Do you go to the hospital? If yes, continue reading. If no, scroll to chapter 6.
Your girlfriend puts you in the car and speeds to the hospital. Fortunately, its only a few blocks from your apartment. Unfortunately, the area around the emergency room is under construction and she is so freaked out she can’t figure out where to turn. Somehow you grab the cell phone and dial 911 and yell into the speaker “911 where is the hospital?!?!?” and then you drop the phone. She picks it up, talks to the person on the other end and eventually finds the way to the ER entrance. Hospital staff rushes out to help you into a wheelchair because your body is seized up into a ball from hyperventilating so much. The first question they ask is “What drugs did he take!?!?” and she stares at them like they are crazy. “No, no drugs! We just drove all day from Wisconsin!” She is wearing pajamas, her eyes are crazy because she is freaking out and you are curled up into a ball. Drugs, yeah, that would make sense but poisoned peanut butter is no drug. Skip to Chapter 8 to end this long, drawn out story.
Why in the world would you not go to the hospital? You have very likely consumed rat poison and/or mouse guts and its making you sick! Get your ass to the hospital. Go back and finish chapter 5, dumbass.
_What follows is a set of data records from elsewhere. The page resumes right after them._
-- ==== Sys2Proof/Laws/Parse.lean ====
section
/-! SUPPORT. What the reading of commands, requests and frames answers, form by form, so that no proof unfolds it. -/

namespace Sys2Proof.Machine

/-! ### Ranges -/

theorem within_iff (low n high : Nat) : within low n high = true ↔ low ≤ n ∧ n ≤ high := by
  simp [within]

theorem inArea_iff (area n : Nat) : inArea area n = true ↔ 1 ≤ n ∧ n ≤ area ∧ n ≤ 63 := by
  simp only [inArea, Bool.and_eq_true, within_iff, decide_eq_true_eq, and_assoc]
  exact Iff.rfl

theorem isIndex_iff (i : Nat) : isIndex i = true ↔ 1 ≤ i ∧ i ≤ 48 := by
  simp [isIndex, within_iff, Config.leaseCount]

theorem isStation_iff (a : Nat) : isStation a = true ↔ 1 ≤ a ∧ a ≤ 30 := by
  simp [isStation, within_iff, Config.stationCount]

theorem isPolicyId_iff (id : Nat) : isPolicyId id = true ↔ 1 ≤ id ∧ id ≤ 16 := by
  simp [isPolicyId, within_iff]

theorem isStation_of_present (t : Tables) (a : Nat) (h : t.stations.length = 30) (st : Station)
    (hs : t.station? a = some st) : isStation a = true := by
  have := station?_isSome_range _ _ _ hs
  rw [isStation_iff]; omega

/-! ### Management commands of their own length -/

theorem parse_readSlot (area : Nat) (n : Byte) :
    parseCommand area [0x01, n] = .ranged (within 1 n.toNat Config.slotCount) (.readSlot n.toNat) := rfl

theorem parse_readLease (area : Nat) (i : Byte) :
    parseCommand area [0x02, i] = .ranged (isIndex i.toNat) (.readLease i.toNat) := rfl

theorem parse_readStation (area : Nat) (a p : Byte) : parseCommand area [0x03, a, p] =
    .ranged (isStation a.toNat && p.toNat ≤ 5) (.readStation a.toNat p.toNat) := rfl

theorem parse_readQueue (area : Nat) (p : Byte) :
    parseCommand area [0x04, p] = .ranged (p.toNat ≤ 15) (.readQueue p.toNat) := rfl

theorem parse_readCounts (area : Nat) : parseCommand area [0x05] = .good .readCounts := rfl

theorem parse_readPolicy (area : Nat) (id : Byte) :
    parseCommand area [0x06, id] = .ranged (isPolicyId id.toNat) (.readPolicy id.toNat) := rfl

theorem parse_setPolicy (area : Nat) (id high low : Byte) : parseCommand area [0x07, id, high, low] =
    .ranged (isPolicyId id.toNat && policyValueOk id.toNat (wordOf high low))
      (.setPolicy id.toNat (wordOf high low)) := rfl

theorem parse_setQuota (area : Nat) (a q : Byte) : parseCommand area [0x08, a, q] =
    .ranged (isStation a.toNat && q.toNat ≤ 63) (.setQuota a.toNat q.toNat) := rfl

theorem parse_houseGrant (area : Nat) (fields : List Byte) :
    parseCommand area (0x09 :: fields) = parseHouseGrant area fields := rfl

theorem parse_pin (area : Nat) (i e on : Byte) : parseCommand area [0x0A, i, e, on] =
    .ranged (isIndex i.toNat && on.toNat ≤ 1) (.pin (handleOf i e) (on == 1)) := rfl

theorem parse_revoke (area : Nat) (i e im : Byte) : parseCommand area [0x0B, i, e, im] =
    .ranged (isIndex i.toNat && im.toNat ≤ 1) (.revoke (handleOf i e) (im == 1)) := rfl

theorem parse_bar (area : Nat) (n : Byte) :
    parseCommand area [0x0C, n] = .ranged (inArea area n.toNat) (.bar n.toNat) := rfl

theorem parse_unbar (area : Nat) (n : Byte) :
    parseCommand area [0x0D, n] = .ranged (inArea area n.toNat) (.unbar n.toNat) := rfl

theorem parse_resize (area : Nat) (n : Byte) :
    parseCommand area [0x0E, n] = .ranged (within 8 n.toNat 63) (.resize n.toNat) := rfl

theorem parse_evict (area : Nat) (a : Byte) :
    parseCommand area [0x0F, a] = .ranged (isStation a.toNat) (.evict a.toNat) := rfl

theorem parse_clearLeases (area : Nat) : parseCommand area [0x10] = .good .clearLeases := rfl

theorem parse_softReset (area : Nat) : parseCommand area [0x11] = .good .softReset := rfl

theorem ranged_true (c : Command) : Parsed.ranged true c = .good c := rfl
theorem ranged_false (c : Command) : Parsed.ranged false c = .bad .badValue := rfl

/-- A command refused at the first two steps: the row answers the refusal and no table changes. -/
theorem manage_bad (s : State) (c : List Byte) (r : CmdResult) (h : s.port.mailbox = .busy c)
    (hp : parseCommand s.te.policy.streamArea c = .bad r) : s.manage c = s.responded s.te (c.headD 0) r [] := by
  have hn : parseCommand s.te.policy.streamArea c ≠ .good .softReset := by simp [hp]
  rw [manage_busy s c h, performCommand_eq s c hn, takeCommand_bad _ _ _ _ hp]

/-- A good command other than SOFT_RESET: the row answers what the command does to the tables. -/
theorem manage_good (s : State) (c : List Byte) (x : Command) (h : s.port.mailbox = .busy c)
    (hp : parseCommand s.te.policy.streamArea c = .good x) (hx : x ≠ .softReset) :
    s.manage c = s.responded (s.te.runCommand s.trunk.sync x).tables (c.headD 0)
      (s.te.runCommand s.trunk.sync x).result (s.te.runCommand s.trunk.sync x).body := by
  have hn : parseCommand s.te.policy.streamArea c ≠ .good .softReset := by simp [hp, hx]
  rw [manage_busy s c h, performCommand_eq s c hn, takeCommand_good _ _ _ _ hp]

/-- A code that names no command is BAD_COMMAND. -/
theorem parse_unknown (area : Nat) (code : Byte) (fields : List Byte) (h : code.toNat = 0 ∨ 0x11 < code.toNat) :
    parseCommand area (code :: fields) = .bad .badCommand := by
  simp only [parseCommand]
  unfold parseFields
  split <;> first | omega | rfl

/-! ### Requests of their own length -/

theorem request_leave : parseRequest [0x02] = some .leave := rfl

theorem request_grant (count flags priority high low idle : Byte) :
    parseRequest [0x03, count, flags, priority, high, low, idle] =
      if within 1 count.toNat 8 && flags.toNat ≤ 3 && priority.toNat ≤ 3 then
        some (.grant ⟨count.toNat, flags.getLsbD 0, flags.getLsbD 1, priority.toNat, wordOf high low, idle.toNat⟩)
      else none := rfl

theorem request_renew (i e high low : Byte) :
    parseRequest [0x04, i, e, high, low] = onHandle i e (.renew · (wordOf high low)) := rfl

theorem request_release (i e : Byte) : parseRequest [0x05, i, e] = onHandle i e .release := rfl

theorem request_attach (i e : Byte) : parseRequest [0x06, i, e] = onHandle i e .attach := rfl

theorem request_detach (i e : Byte) : parseRequest [0x07, i, e] = onHandle i e .detach := rfl

theorem request_querySlot (n : Byte) : parseRequest [0x08, n] =
    if within 1 n.toNat Config.slotCount then some (.querySlot n.toNat) else none := rfl

theorem request_queryLease (i e : Byte) : parseRequest [0x09, i, e] = onHandle i e .queryLease := rfl

theorem request_listMine (n : Byte) : parseRequest [0x0A, n] =
    if isIndex n.toNat then some (.listMine n.toNat) else none := rfl

theorem request_cancel (n : Byte) : parseRequest [0x0B, n] =
    if n.toNat = 0 then none else some (.cancel n.toNat) := rfl

theorem joinTag_join (b0 b1 b2 b3 : Byte) : joinTag [0x01, b0, b1, b2, b3] = some (tagOf b0 b1 b2 b3) := by
  simp [joinTag]

/-- Only a JOIN has the tag of one. -/
theorem joinTag_notJoin (r : List Byte) (h : isJoin r = false) : joinTag r = none := by
  unfold joinTag
  split
  · rw [if_neg]; simpa [isJoin] using h
  · rfl

/-! ### Handles -/

/-- A handle that names a lease is valid. -/
theorem validLease?_names (t : Tables) (i e : Byte) (l : Lease) (h : t.names i e l) :
    t.validLease? (handleOf i e) = some l ∧ isIndex i.toNat = true := by
  obtain ⟨h1, h2, h3, h4⟩ := h
  exact ⟨by simp [Tables.validLease?, handleOf, h3, h4], by simp [isIndex, within, h1, h2]⟩

/-- A stale handle names none. -/
theorem validLease?_stale (t : Tables) (i e : Byte) (h : t.stale i e) :
    t.validLease? (handleOf i e) = none ∧ isIndex i.toNat = true := by
  obtain ⟨h1, h2, h3⟩ := h
  refine ⟨?_, by simp [isIndex, within, h1, h2]⟩
  by_cases he : e.toNat = (t.entry i.toNat).epoch.toNat
  · rcases h3 with h3 | h3
    · simp [Tables.validLease?, handleOf, h3]
    · exact absurd he.symm h3
  · simp [Tables.validLease?, handleOf, he]

/-! ### A reply in reply to its own poll -/

/-- A request other than JOIN from a present station, under a new sequence number and without acknowledgment. -/
theorem takeReply_request (t : Tables) (a : Nat) (seq : BitVec 4) (request : List Byte) (st : Station)
    (hj : isJoin request = false) (hs : t.station? a = some st) (hq : seq ≠ st.lastSeq) :
    t.takeReply ⟨a, seq, none, some request⟩ false =
      ((((t.heard a st).checkedRequest a { st with live := .joined, misses := 0 } request).1.storeResponse a seq
          (((t.heard a st).checkedRequest a { st with live := .joined, misses := 0 } request).2.body
            (requestKind request))),
        some (((t.heard a st).checkedRequest a { st with live := .joined, misses := 0 } request).2.body
          (requestKind request))) := by
  have hr := station?_isSome_range _ _ _ hs
  have hm : t.modifyStation a .alive = t.heard a st := by rw [modifyStation_some _ _ _ _ hs]; rfl
  have hh : (t.heard a st).station? a = some { st with live := .joined, misses := 0 } := by
    simp [Tables.heard, setStation_station?_self _ _ _ hr.1 hr.2]
  have hc : t.claim? a request = none := by simp [Tables.claim?, joinTag_notJoin _ hj]
  simp only [Tables.takeReply, Tables.ownReply, hc, hm, hj, Tables.requestStage, hh]
  simp [hq, Tables.acknowledge]

end Sys2Proof.Machine
end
You put the peanut butter away and decide to find your parents and see what plans they have for upcoming meals. You enjoy the rest of your weekend and make it home happy and healthy.
You are finally wheeled out into a treatment room and receive IV fluids and a crap load of anti-nausea meds. You fall asleep. You are finally feeling comfortable. Your girlfriend is not allowed back to see you, though, until she can calm the fuck down and stop pacing the floor in the waiting room. She finally relaxes and they bring her to you. Eventually you are released from the hospital and you return home to rest and recover over the next couple days. You live. And somehow you still love peanut butter.